EN QUE CONSISTE LA ADENOMECTOMIA O PROSTATECTOMIA ABIERTA
En la intervención se extrae el adenoma y no toda la próstata. Se realiza habitualmente a través de una incisión en el abdomen por encima del pubis. También cabe la posibilidad de que durante la cirugía haya que realizar modificaciones del procedimiento por los hallazgos intraoperatorios para proporcionar un tratamiento más adecuado. Después de la intervención estará con sueros durante 1-2 días siendo el postoperatorio normal de una semana. Durante unos días llevará sonda vesical y, una vez retirada ésta, comenzará a realizar la micción de forma natural, inicialmente con pequeños trastornos como escozor, imperiosidad, etc, que suelen desaparecer a los pocos días.

RIESGOS DE LA ADENOMECTOMIA O PROSTATECTOMIA ABIERTA
A pesar de la adecuada elección de la técnica y de su correcta realización, pueden presentarse efectos indeseables, tanto los comunes derivados de toda intervención y que pueden afectar a todos los órganos y sistemas, como los debidos a la situación vital del paciente (diabetes, cardiopatía, hipertensión, edad avanzada, anemia, obesidad…), y los específicos del procedimiento:
– No conseguir mejora de la calidad miccional.

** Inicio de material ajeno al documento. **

-- ==== Sys2Proof/Machine/Ops.lean ====
section
/-! DEFINITION. The operations that every meaning shares: reaching a unit of the package, time and
timers (R22, R27), geometry (R8 to R12), virtual interfaces and their complexes (R375, R19),
events and counters (R397, R409), the log, free values, and packets on their way out. -/
namespace Sys2Proof.Machine

open Sys2Proof

/-! ### The shape of a meaning -/

/-- A meaning that goes on in state `t` when its operands number units of the package. -/
def onUnit (ok : Bool) (t : State) : Host.Outcome State Fault Refusal :=
  if ok then .next t else .fault .noSuchUnit

/-- Apply `f` in a chain of updates, from left to right. -/
def State.foldOver {β : Type} (s : State) (l : List β) (f : State → β → State) : State :=
  l.foldl f s

/-- Apply `f` when the condition holds. -/
def State.when (s : State) (c : Bool) (f : State → State) : State := if c then f s else s

/-! ### Units -/

def State.vi (s : State) (n : Nat) : Vi := tget (Vi.reset n) s.vis n
def State.setVi (s : State) (n : Nat) (v : Vi) : State :=
  { s with vis := tset (Vi.reset n) s.vis n v }
def State.modVi (s : State) (n : Nat) (f : Vi → Vi) : State := s.setVi n (f (s.vi n))
def State.page (s : State) (n : Nat) : Page := (s.vi n).page
def State.modPage (s : State) (n : Nat) (f : Page → Page) : State :=
  s.modVi n (fun v => { v with page := f v.page })

def State.win (s : State) (n : Nat) : Win := tget Win.reset s.wins n
def State.setWin (s : State) (n : Nat) (v : Win) : State :=
  { s with wins := tset Win.reset s.wins n v }

def State.ext (s : State) (n : Nat) : Ext := tget Ext.reset s.exts n
def State.setExt (s : State) (n : Nat) (v : Ext) : State :=
  { s with exts := tset Ext.reset s.exts n v }

def State.region (s : State) (g : Nat) : Region := tget Region.reset s.regions g
def State.setRegion (s : State) (g : Nat) (v : Region) : State :=
  { s with regions := tset Region.reset s.regions g v }
def State.modRegion (s : State) (g : Nat) (f : Region → Region) : State :=
  s.setRegion g (f (s.region g))

def State.cluster (s : State) (c : Nat) : Cluster := tget Cluster.reset s.clusters c
def State.setCluster (s : State) (c : Nat) (v : Cluster) : State :=
  { s with clusters := tset Cluster.reset s.clusters c v }
def State.modCluster (s : State) (c : Nat) (f : Cluster → Cluster) : State :=
  s.setCluster c (f (s.cluster c))

def State.engine (s : State) (e : Nat) : Engine := tget Engine.reset s.engines e
def State.setEngine (s : State) (e : Nat) (v : Engine) : State :=
  { s with engines := tset Engine.reset s.engines e v }
def State.modEngine (s : State) (e : Nat) (f : Engine → Engine) : State :=
  s.setEngine e (f (s.engine e))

– No poder retirar la sonda vesical permanente si fuese portador de ella.
– Desarrollo de una estenosis uretral.
– Incontinencia urinaria.
– Hemorragia incoercible, tanto durante el acto quirúrgico como en el postoperatorio, cuyas consecuencias pueden ser muy diversas dependiendo del tipo de tratamiento que haya de necesitarse, como consecuencia directa del sangrado o por efectos secundarios de los tratamientos empleados.
– Problemas y complicaciones derivados de la herida quirúrgica: infección en sus diferentes grados de gravedad; dehiscencia de sutura (apertura de la herida); eventración intestinal (salida de asas intestinales); fístulas permanentes o temporales; defectos estéticos derivados de alguna de las complicaciones anteriores o procesos cicatrizales anormales; intolerancia a los materiales de sutura.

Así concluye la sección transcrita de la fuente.